In a negligence action to recover damages for personal injuries, etc., the defendants appeal from an order of the Supreme Court, Queens County (Di Tucci, J.), dated September 22, 1988, which denied their motion for summary judgment.
Ordered that the order is reversed, on the law, with costs, *678the motion for summary judgment is granted, and the complaint is dismissed.

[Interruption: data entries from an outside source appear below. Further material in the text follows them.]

@[simp] theorem raise_now (c : Condition) (d : Device) : (Device.raise c d).now = d.now := rfl
@[simp] theorem raise_conditions (c : Condition) (d : Device) : (Device.raise c d).conditions = d.conditions.raise c := rfl
@[simp] theorem raise_table (c : Condition) (d : Device) : (Device.raise c d).table = d.table := rfl
@[simp] theorem raise_drive (c : Condition) (d : Device) : (Device.raise c d).drive = d.drive := rfl
@[simp] theorem raise_queue (c : Condition) (d : Device) : (Device.raise c d).queue = d.queue := rfl
@[simp] theorem raise_credit (c : Condition) (d : Device) : (Device.raise c d).credit = d.credit := rfl
@[simp] theorem raise_coins (c : Condition) (d : Device) : (Device.raise c d).coins = d.coins := rfl
@[simp] theorem raise_payout (c : Condition) (d : Device) : (Device.raise c d).payout = d.payout := rfl
@[simp] theorem raise_zones (c : Condition) (d : Device) : (Device.raise c d).zones = d.zones := rfl
@[simp] theorem raise_powerLossCharge (c : Condition) (d : Device) : (Device.raise c d).powerLossCharge = d.powerLossCharge := rfl
@[simp] theorem raise_compressor (c : Condition) (d : Device) : (Device.raise c d).compressor = d.compressor := rfl
@[simp] theorem raise_scanner (c : Condition) (d : Device) : (Device.raise c d).scanner = d.scanner := rfl
@[simp] theorem raise_inputs (c : Condition) (d : Device) : (Device.raise c d).inputs = d.inputs := rfl
@[simp] theorem raise_load (c : Condition) (d : Device) : (Device.raise c d).load = d.load := rfl

@[simp] theorem reach_now (t : Nat) (d : Device) : (Device.reach t d).now = max d.now t := rfl
@[simp] theorem reach_conditions (t : Nat) (d : Device) : (Device.reach t d).conditions = d.conditions := rfl
@[simp] theorem reach_table (t : Nat) (d : Device) : (Device.reach t d).table = d.table := rfl
@[simp] theorem reach_drive (t : Nat) (d : Device) : (Device.reach t d).drive = d.drive := rfl
@[simp] theorem reach_queue (t : Nat) (d : Device) : (Device.reach t d).queue = d.queue := rfl
@[simp] theorem reach_credit (t : Nat) (d : Device) : (Device.reach t d).credit = d.credit := rfl
@[simp] theorem reach_coins (t : Nat) (d : Device) : (Device.reach t d).coins = d.coins := rfl
@[simp] theorem reach_payout (t : Nat) (d : Device) : (Device.reach t d).payout = d.payout := rfl
@[simp] theorem reach_zones (t : Nat) (d : Device) : (Device.reach t d).zones = d.zones := rfl
@[simp] theorem reach_powerLossCharge (t : Nat) (d : Device) : (Device.reach t d).powerLossCharge = d.powerLossCharge := rfl
@[simp] theorem reach_compressor (t : Nat) (d : Device) : (Device.reach t d).compressor = d.compressor := rfl
@[simp] theorem reach_scanner (t : Nat) (d : Device) : (Device.reach t d).scanner = d.scanner := rfl
@[simp] theorem reach_inputs (t : Nat) (d : Device) : (Device.reach t d).inputs = d.inputs := rfl
@[simp] theorem reach_load (t : Nat) (d : Device) : (Device.reach t d).load = d.load := rfl

@[simp] theorem setSlot_now (n : Fin 64) (l : Option Lane) (d : Device) : (Device.setSlot n l d).now = d.now := rfl
@[simp] theorem setSlot_conditions (n : Fin 64) (l : Option Lane) (d : Device) : (Device.setSlot n l d).conditions = d.conditions := rfl
@[simp] theorem setSlot_table (n : Fin 64) (l : Option Lane) (d : Device) : (Device.setSlot n l d).table = { d.table with slots := put d.table.slots n l } := rfl
@[simp] theorem setSlot_drive (n : Fin 64) (l : Option Lane) (d : Device) : (Device.setSlot n l d).drive = d.drive := rfl
@[simp] theorem setSlot_queue (n : Fin 64) (l : Option Lane) (d : Device) : (Device.setSlot n l d).queue = d.queue := rfl
@[simp] theorem setSlot_credit (n : Fin 64) (l : Option Lane) (d : Device) : (Device.setSlot n l d).credit = d.credit := rfl
@[simp] theorem setSlot_coins (n : Fin 64) (l : Option Lane) (d : Device) : (Device.setSlot n l d).coins = d.coins := rfl
@[simp] theorem setSlot_payout (n : Fin 64) (l : Option Lane) (d : Device) : (Device.setSlot n l d).payout = d.payout := rfl
@[simp] theorem setSlot_zones (n : Fin 64) (l : Option Lane) (d : Device) : (Device.setSlot n l d).zones = d.zones := rfl
@[simp] theorem setSlot_powerLossCharge (n : Fin 64) (l : Option Lane) (d : Device) : (Device.setSlot n l d).powerLossCharge = d.powerLossCharge := rfl
@[simp] theorem setSlot_compressor (n : Fin 64) (l : Option Lane) (d : Device) : (Device.setSlot n l d).compressor = d.compressor := rfl
@[simp] theorem setSlot_scanner (n : Fin 64) (l : Option Lane) (d : Device) : (Device.setSlot n l d).scanner = d.scanner := rfl
@[simp] theorem setSlot_inputs (n : Fin 64) (l : Option Lane) (d : Device) : (Device.setSlot n l d).inputs = d.inputs := rfl
@[simp] theorem setSlot_load (n : Fin 64) (l : Option Lane) (d : Device) : (Device.setSlot n l d).load = d.load := rfl

@[simp] theorem giveStamp_now (d : Device) : (Device.giveStamp d).now = d.now := rfl
@[simp] theorem giveStamp_conditions (d : Device) : (Device.giveStamp d).conditions = d.conditions := rfl
@[simp] theorem giveStamp_table (d : Device) : (Device.giveStamp d).table = { d.table with stampCounter := d.table.stampCounter + 1 } := rfl
@[simp] theorem giveStamp_drive (d : Device) : (Device.giveStamp d).drive = d.drive := rfl
@[simp] theorem giveStamp_queue (d : Device) : (Device.giveStamp d).queue = d.queue := rfl
@[simp] theorem giveStamp_credit (d : Device) : (Device.giveStamp d).credit = d.credit := rfl
@[simp] theorem giveStamp_coins (d : Device) : (Device.giveStamp d).coins = d.coins := rfl
@[simp] theorem giveStamp_payout (d : Device) : (Device.giveStamp d).payout = d.payout := rfl
@[simp] theorem giveStamp_zones (d : Device) : (Device.giveStamp d).zones = d.zones := rfl
@[simp] theorem giveStamp_powerLossCharge (d : Device) : (Device.giveStamp d).powerLossCharge = d.powerLossCharge := rfl
@[simp] theorem giveStamp_compressor (d : Device) : (Device.giveStamp d).compressor = d.compressor := rfl
@[simp] theorem giveStamp_scanner (d : Device) : (Device.giveStamp d).scanner = d.scanner := rfl
@[simp] theorem giveStamp_inputs (d : Device) : (Device.giveStamp d).inputs = d.inputs := rfl
@[simp] theorem giveStamp_load (d : Device) : (Device.giveStamp d).load = d.load := rfl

The plaintiffs submitted extracts from the plaintiff Jan Zelenak’s examination before trial, in opposition to the defendants’ motion for summary judgment based on their assertion that the plaintiff Jan Zelenak had not suffered a "serious injury” as defined by Insurance Law § 5102 (d). These extracts consisted entirely of vague, self-serving, and conclusory assertions concerning his recurrent pain and his inability to work. As such, they were insufficient to establish, prima facie, that he sustained a "serious injury” as defined by the statute (see, Scheer v Koubek, 70 NY2d 678; Licari v Elliott, 57 NY2d 230; Palmer v Amaker, 141 AD2d 622). Accordingly, the Supreme Court erred in denying the defendants’ motion for summary judgment (see, Petrone v Thornton, 166 AD2d 513; Zaccara v Goff, 161 AD2d 638; O’Neill v Rogers, 163 AD2d 466; Phillips v Costa, 160 AD2d 855; Konco v E.T.C. Leasing Corp., 160 AD2d 680; Sundack v Power Test Petro Corp., 150 AD2d 440; Covington v Cinnirella, 146 AD2d 565). Thompson, J. P., Kunzeman, Eiber, Rosenblatt and Ritter, JJ., concur.